If Alice ran 100 meters faster than her opponents at the Olympics, she deserves a gold medal. In this case, it is clear what is meant by that: the organizers of the Olympics owe her a gold medal in just recognition of her achievement. Thus, Alice’s desert appears appears to be appropriately analyzable partly in terms of normative properties had by persons other than Alice. In Alice’s case, these properties are obligations of justice, but they could simply be reasons of justice. Thus, if someone has done something heroic and they receive a medal, the people giving the medal typically are not obligated to give it, but they do have reasons of justice to do so.
But there are cases that fit the opening intuition where it is harder to identify the other persons with the relevant normative properties. Suppose Bob spends his life pursuing virtue, and gains the rewards of a peaceful conscience and a gentle attitude to the failings of others. Like Alice’s gold medal, Bob’s rewards are deserved. But if we understand desert as in Alice’s case, as partly analyzable in terms of normative properties had by others, now we have a problem: Who is it that has reasons of justice to bestow these rewards on Bob?
We can try to analyze Bob’s desert by saying that we all have reasons of justice not to deprive him of these rewards. But that doesn’t seem quite right, especially in the case of the gentle attitude to the failings of others. For while some people gain that attitude through hard work, others have always had it. Those who have always had it do not deserve it, but it would still be unjust to deprive them of it.
The theist has a potential answer to the question: God had reasons of justice to bestow on Bob the rewards of virtue. Thus, while Alice deserved her gold medal from the Olympic committee and Carla (whom I have not described but you can fill in the story) deserved her Medal of Honor from the Government, Bob deserved his quiet conscience and “philosophical” outlook from God.
This solution, however, may sound wrong to many Christians, especially but not only Protestants. There seems to be a deep truth to Leszek Kolakowski’s book title God Owes Us Nothing. But recall that desert can also be partly grounded in non-obligating reasons of justice. One can hold that God owes us nothing but nonetheless think that when God bestowed on Bob the rewards of virtue (say, by designing and sustaining the world in such a way that often these rewards came to those who strove for virtue), God was doing so in response to non-obligating reasons of justice.
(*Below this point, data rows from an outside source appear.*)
theorem State.failReads_keeps (nsid : Nat) (want : Nat → Bool) (st : Status) (dnr : Bool) (hk : s0.Keeps s) : s0.Keeps (State.failReads s nsid want st dnr) := by
  unfold State.failReads
  repeat' first
    | with_reducible exact hk
    | with_reducible exact State.keeps_refl _
    | intro _
    | with_reducible apply keeps_ite
    | with_reducible apply State.keeps_refl
    | with_reducible apply State.forEach_keeps
    | with_reducible apply State.complete_keeps
    | with_reducible apply State.errorEntry_keeps
    | with_reducible refine keeps_of_fst (by assumption) ?_
    | with_reducible refine keeps_of_snd (by assumption) ?_
    | with_reducible refine keeps_of_ok (by assumption) ?_
    | split

theorem State.sendBlock_keeps (nsid a : Nat) (blk : Block) (hk : s0.Keeps s) : s0.Keeps (State.sendBlock s nsid a blk) := by
  unfold State.sendBlock
  repeat' first
    | with_reducible exact hk
    | with_reducible exact State.keeps_refl _
    | intro _
    | with_reducible apply keeps_ite
    | with_reducible apply State.keeps_refl
    | with_reducible apply State.forEach_keeps
    | with_reducible apply State.modCtx_keeps
    | with_reducible apply State.finishRead_keeps
    | with_reducible refine keeps_of_fst (by assumption) ?_
    | with_reducible refine keeps_of_snd (by assumption) ?_
    | with_reducible refine keeps_of_ok (by assumption) ?_
    | split

theorem State.hbmWrite_keeps (l : Line) (b : Nat) (hk : s0.Keeps s) : s0.Keeps (State.hbmWrite s l b) := by
  simp only [State.hbmWrite]
  (repeat' split) <;> simp (maxDischargeDepth := 999) only [keeps_mk, hk]

theorem State.hbmWrites_keeps (nsid cl : Nat) (bs : List Nat) (hk : s0.Keeps s) : s0.Keeps (State.hbmWrites s nsid cl bs) := by
  simp only [State.hbmWrites]
  (repeat' split) <;> simp (maxDischargeDepth := 999) only [State.keeps_refl, State.forEach_keeps, State.hbmWrite_keeps, hk, implies_true]

theorem State.placeBlock_keeps (nsid cl b : Nat) (blk : Block) (hk : s0.Keeps s) : s0.Keeps (State.placeBlock s nsid cl b blk) := by
  simp only [State.placeBlock]
  (repeat' split) <;> simp (maxDischargeDepth := 999) only [State.modLine_keeps, State.pumpReads_keeps, State.sendBlock_keeps, State.hbmWrites_keeps, hk]

theorem State.rejectBlock_keeps (nsid cl b : Nat) (st : Status) (hk : s0.Keeps s) : s0.Keeps (State.rejectBlock s nsid cl b st) := by
  unfold State.rejectBlock
  (repeat' split) <;> simp (maxDischargeDepth := 999) only [State.failReads_keeps, hk]

theorem State.checkedBlock_keeps (nsid cl b : Nat) (blk : Block) (hk : s0.Keeps s) : s0.Keeps (State.checkedBlock s nsid cl b blk) := by
  simp (maxDischargeDepth := 999) only [State.checkedBlock, keeps_ite, State.placeBlock_keeps, State.rejectBlock_keeps, hk]

theorem State.placeRest_keeps (nsid cl : Nat) (hk : s0.Keeps s) : s0.Keeps (State.placeRest s nsid cl) := by
  simp only [State.placeRest]
  (repeat' split) <;> simp (maxDischargeDepth := 999) only [keeps_ite, State.keeps_refl, State.forEach_keeps, State.checkedBlock_keeps, hk, implies_true]

theorem State.fillEnd_keeps (nsid cl : Nat) (hk : s0.Keeps s) : s0.Keeps (State.fillEnd s nsid cl) := by
  unfold State.fillEnd
  repeat' first
    | with_reducible exact hk
    | with_reducible exact State.keeps_refl _
    | with_reducible intro _
    | with_reducible apply keeps_ite
    | with_reducible apply State.keeps_refl
    | with_reducible apply State.forEach_keeps
    | with_reducible apply State.modNvme_keeps
    | with_reducible apply State.integrityEntry_keeps
    | with_reducible apply State.modLine_keeps
    | with_reducible apply State.dropLine_keeps
    | with_reducible apply State.modOp_keeps
    | with_reducible apply State.refuseLock_keeps
    | with_reducible apply State.pump_keeps
    | with_reducible apply State.failReads_keeps
    | with_reducible apply State.placeRest_keeps
    | with_reducible refine keeps_of_fst (by assumption) ?_
    | with_reducible refine keeps_of_snd (by assumption) ?_
    | with_reducible refine keeps_of_ok (by assumption) ?_
    | with_reducible refine keeps_of_some (by assumption) ?_
    | (simp (maxDischargeDepth := 999) only [keeps_ite, keeps_mk, State.keeps_refl, State.forEach_keeps, State.modNvme_keeps, State.integrityEntry_keeps, State.modLine_keeps, State.dropLine_keeps, State.modOp_keeps, State.refuseLock_keeps, State.pump_keeps, State.failReads_keeps, State.placeRest_keeps, hk, implies_true]; done)
    | split

theorem State.reserve_keeps (nsid cl : Nat) (hk : s0.Keeps s) : s0.Keeps (State.reserve s nsid cl) := by
  simp only [State.reserve]
  (repeat' split) <;> simp (maxDischargeDepth := 999) only [State.bump_keeps, State.modGr_keeps, State.modSpread_keeps, State.touch_keeps, State.hitLine_keeps, State.lockLine_keeps, hk]

theorem State.stage_keeps (q nsid lba : Nat) (d : List Block) (hk : s0.Keeps s) : s0.Keeps (State.stage s q nsid lba d) := by
  simp (maxDischargeDepth := 999) only [State.stage, State.keeps_refl, State.forEach_keeps, State.modLine_keeps, State.hbmWrites_keeps, State.reserve_keeps, hk, implies_true]

theorem State.verified_keeps (nsid cl : Nat) (hk : s0.Keeps s) : s0.Keeps (State.verified s nsid cl) := by
  unfold State.verified
  (repeat' split) <;> simp (maxDischargeDepth := 999) only [State.modNs_keeps, State.modLine_keeps, State.pump_keeps, hk]

theorem State.unverified_keeps (nsid cl : Nat) (hk : s0.Keeps s) : s0.Keeps (State.unverified s nsid cl) := by
  unfold State.unverified
  (repeat' split) <;> simp (maxDischargeDepth := 999) only [State.modLine_keeps, State.dropLine_keeps, hk]

theorem State.invalidate_keeps (nsid : Nat) (hk : s0.Keeps s) : s0.Keeps (State.invalidate s nsid).1 := by
  simp (maxDischargeDepth := 999) only [State.invalidate, State.keeps_refl, State.forEach_keeps, State.addReg_keeps, State.bump_keeps, State.note_keeps, State.event_keeps, State.modGr_keeps, State.modPin_keeps, State.pumpPins_keeps, hk, implies_true]

theorem State.discardStaged_keeps (hk : s0.Keeps s) : s0.Keeps (State.discardStaged s).1 := by
  simp (maxDischargeDepth := 999) only [State.discardStaged, State.keeps_refl, State.forEach_keeps, State.addReg_keeps, State.modNs_keeps, State.modGr_keeps, State.dropStaged_keeps, State.queueFill_keeps, hk, implies_true]

theorem State.clearGranary_keeps (hk : s0.Keeps s) : s0.Keeps (State.clearGranary s) := by
  simp (maxDischargeDepth := 999) only [State.clearGranary, keeps_mk, hk]

/-! ### Security -/

theorem State.modSec_keeps (f : Security → Security) (hk : s0.Keeps s) : s0.Keeps (State.modSec s f) := by
  simp (maxDischargeDepth := 999) only [State.modSec, keeps_mk, hk]

theorem State.setSecFlag_keeps (b : Nat) (v : Bool) (hk : s0.Keeps s) : s0.Keeps (State.setSecFlag s b v) := by
  simp (maxDischargeDepth := 999) only [State.setSecFlag, State.setRegBit_keeps, hk]

theorem State.drawChallenge_keeps (hk : s0.Keeps s) : s0.Keeps (State.drawChallenge s) := by
  simp (maxDischargeDepth := 999) only [State.drawChallenge, State.fresh_keeps, State.modSec_keeps, hk]

theorem State.drawDebugChallenge_keeps (hk : s0.Keeps s) : s0.Keeps (State.drawDebugChallenge s) := by
  simp (maxDischargeDepth := 999) only [State.drawDebugChallenge, State.fresh_keeps, State.modSec_keeps, hk]

theorem State.authClose_keeps (hk : s0.Keeps s) : s0.Keeps (State.authClose s) := by
  simp (maxDischargeDepth := 999) only [State.authClose, State.setReg_keeps, State.modSec_keeps, State.setSecFlag_keeps, State.drawChallenge_keeps, hk]

theorem State.authAction_keeps (d : Door) (idx sub : Nat) (hk : s0.Keeps s) : s0.Keeps (State.authAction s d idx sub) := by
  simp (maxDischargeDepth := 999) only [State.authAction, State.note_keeps, hk]

theorem State.measure_keeps (kind : Nat) (d : BitVec 512) (hk : s0.Keeps s) : s0.Keeps (State.measure s kind d) := by
  simp (maxDischargeDepth := 999) only [State.measure, State.modSec_keeps, hk]

theorem State.measureImage_keeps (hk : s0.Keeps s) : s0.Keeps (State.measureImage s) := by
  unfold State.measureImage
  (repeat' split) <;> simp (maxDischargeDepth := 999) only [State.keeps_refl, State.forEach_keeps, State.measure_keeps, hk, implies_true]

theorem State.rebuildLog_keeps (hk : s0.Keeps s) : s0.Keeps (State.rebuildLog s) := by
  simp (maxDischargeDepth := 999) only [State.rebuildLog, State.modSec_keeps, State.measure_keeps, State.measureImage_keeps, hk]

theorem State.unseal_keeps (ok : Bool) (hk : s0.Keeps s) : s0.Keeps (State.unseal s ok) := by
  simp (maxDischargeDepth := 999) only [State.unseal, keeps_ite, State.fresh_keeps, State.post_keeps, State.modSec_keeps, State.setSecFlag_keeps, hk]

theorem State.secReset_keeps (hk : s0.Keeps s) : s0.Keeps (State.secReset s) := by
  simp (maxDischargeDepth := 999) only [State.secReset, State.modSec_keeps, State.setSecFlag_keeps, State.drawDebugChallenge_keeps, State.authClose_keeps, hk]

theorem State.secWake_keeps (hk : s0.Keeps s) : s0.Keeps (State.secWake s) := by
  simp (maxDischargeDepth := 999) only [State.secWake, State.modSec_keeps, hk]

theorem State.raiseRollback_keeps (f : FirmwareImage) (hk : s0.Keeps s) : s0.Keeps (State.raiseRollback s f) := by
  simp (maxDischargeDepth := 999) only [State.raiseRollback, keeps_ite, State.setReg_keeps, State.measure_keeps, hk]

theorem State.runImage_keeps (f : FirmwareImage) (hk : s0.Keeps s) : s0.Keeps (State.runImage s f) := by
  simp only [State.runImage]
  (repeat' split) <;> simp (maxDischargeDepth := 999) only [keeps_mk, State.modSec_keeps, hk]

/-! ### Arbiter -/

theorem State.arbView_keeps (hk : s0.Keeps s) : s0.Keeps (State.arbView s) := by
  simp (maxDischargeDepth := 999) only [State.arbView, State.setRegs_keeps, hk]

theorem State.stepGrant_keeps (hk : s0.Keeps s) : s0.Keeps (State.stepGrant s) := by
  simp (maxDischargeDepth := 999) only [State.stepGrant, State.bump_keeps, hk]

theorem State.grantReq_keeps (r : TokenReq) (hk : s0.Keeps s) : s0.Keeps (State.grantReq s r) := by
  simp (maxDischargeDepth := 999) only [State.grantReq, keeps_ite, keeps_mk, State.setRegs_keeps, State.bump_keeps, State.arbView_keeps, hk]

theorem State.askTokens_keeps (a : Activity) (ts : List Nat) (hk : s0.Keeps s) : s0.Keeps (State.askTokens s a ts) := by
  simp (maxDischargeDepth := 999) only [State.askTokens, keeps_ite, keeps_mk, State.arbView_keeps, State.grantReq_keeps, hk]

theorem State.dropTokens_keeps (a : Activity) (hk : s0.Keeps s) : s0.Keeps (State.dropTokens s a) := by
  simp (maxDischargeDepth := 999) only [State.dropTokens, keeps_mk, State.arbView_keeps, hk]

theorem State.refuseBusy_keeps (hk : s0.Keeps s) : s0.Keeps (State.refuseBusy s) := by
  simp (maxDischargeDepth := 999) only [State.refuseBusy, State.bump_keeps, hk]

/-! ### Motion -/

theorem State.setSpin_keeps (i v : Nat) (hk : s0.Keeps s) : s0.Keeps (State.setSpin s i v) := by
  simp (maxDischargeDepth := 999) only [State.setSpin, State.setReg_keeps, hk]

theorem State.motion_keeps (i c : Nat) (hk : s0.Keeps s) : s0.Keeps (State.motion s i c) := by
  simp (maxDischargeDepth := 999) only [State.motion, State.bump_keeps, hk]

theorem State.setComm_keeps (i v : Nat) (hk : s0.Keeps s) : s0.Keeps (State.setComm s i v) := by
  simp (maxDischargeDepth := 999) only [State.setComm, State.setReg_keeps, hk]

theorem State.spinFail_keeps (i code : Nat) (hk : s0.Keeps s) : s0.Keeps (State.spinFail s i code) := by
  simp (maxDischargeDepth := 999) only [State.spinFail, keeps_ite, State.orderFailed_keeps, State.dropSpin_keeps, hk]

theorem State.hallFail_keeps (i : Nat) (hk : s0.Keeps s) : s0.Keeps (State.hallFail s i) := by
  simp (maxDischargeDepth := 999) only [State.hallFail, State.stnFault_keeps, State.spinFail_keeps, hk]

theorem State.closeSpd_keeps (i : Nat) (n : Int) (hk : s0.Keeps s) : s0.Keeps (State.closeSpd s i n) := by
  simp (maxDischargeDepth := 999) only [State.closeSpd, keeps_ite, State.setRegI_keeps, State.modStn_keeps, State.orderRejected_keeps, State.loopOpen_keeps, State.loopClose_keeps, State.dropSpin_keeps, hk]

theorem State.startRest_keeps (i : Nat) (hk : s0.Keeps s) : s0.Keeps (State.startRest s i) := by
  simp (maxDischargeDepth := 999) only [State.startRest, keeps_ite, State.modStn_keeps, State.setSpin_keeps, State.setComm_keeps, State.hallFail_keeps, State.closeSpd_keeps, hk]

theorem State.catchSpin_keeps (i : Nat) (n : Int) (hk : s0.Keeps s) : s0.Keeps (State.catchSpin s i n) := by
  simp (maxDischargeDepth := 999) only [State.catchSpin, State.setReg_keeps, State.setSpin_keeps, State.motion_keeps, State.setComm_keeps, State.closeSpd_keeps, hk]

theorem State.spinGo_keeps (i : Nat) (hk : s0.Keeps s) : s0.Keeps (State.spinGo s i) := by
  simp (maxDischargeDepth := 999) only [State.spinGo, keeps_ite, State.modStn_keeps, State.emitVectors_keeps, State.setSpin_keeps, State.startRest_keeps, State.catchSpin_keeps, hk]

theorem State.needSlot_keeps (i : Nat) (hk : s0.Keeps s) : s0.Keeps (State.needSlot s i) := by
  simp (maxDischargeDepth := 999) only [State.needSlot, keeps_ite, State.modStn_keeps, State.takeSlot_keeps, State.waitSlot_keeps, State.spinGo_keeps, hk]

theorem State.needPower_keeps (i : Nat) (catchAt : Int) (hk : s0.Keeps s) : s0.Keeps (State.needPower s i catchAt) := by
  simp (maxDischargeDepth := 999) only [State.needPower, keeps_ite, State.modStn_keeps, State.setStFlag_keeps, State.sendGrantReq_keeps, State.needSlot_keeps, hk]

theorem State.spinUp_keeps (i : Nat) (ev : SpinEvent) (hk : s0.Keeps s) : s0.Keeps (State.spinUp s i ev) := by
  unfold State.spinUp
  (repeat' split) <;> simp (maxDischargeDepth := 999) only [keeps_ite, State.setReg_keeps, State.note_keeps, State.modStn_keeps, State.modSq_keeps, State.orderRejected_keeps, State.freewheel_keeps, State.setSpin_keeps, State.hallFail_keeps, State.startRest_keeps, hk]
Objection: Let’s go back to Alice. Suppose that moments after she ran the race, a terrorist assassinated everyone on the Olympic Committee. It still seems right to say that Alice deserved a gold medal for her run, but no one had the correlate reason of justice to bestow it. Not even God, since it just doesn’t seem right to say that God has reasons of justice to ensure Olympic medals.
Response: Maybe. I am not sure. But think about the “Not even God” sentence in the objection. I think the intuition behind the “Not even God” undercuts the case. The reason why not even God had reasons of justice to ensure the medal was that Alice deserved a medal not from God but from the Olympic Committee. And this shows that her desert is grounded in the Olympic Committee, if only in a hypothetical way: Were they to continue existing, they would have reasons of justice to bestow on her the medal.
This suggests a different response that an atheist could give in the case of Bob: When we say that Bob deserves the rewards of virtue, maybe we mean hypothetically that if God existed, God would have reasons of justice to grant them. This does not strike me as a plausible analysis. If God doesn’t exist, the existence of God is a far-fetched and fantastical hypothesis. It is implausible that Bob’s ordinary case of desert be partly grounded in hypothetical obligations of a non-existent fantastical being. On the other hand, it is not crazy to think that Alice’s desert, in the exceptional case of the Olympic Committee being assassinated, be partly grounded in hypothetical obligations of a committee that had its existence suddenly cut short.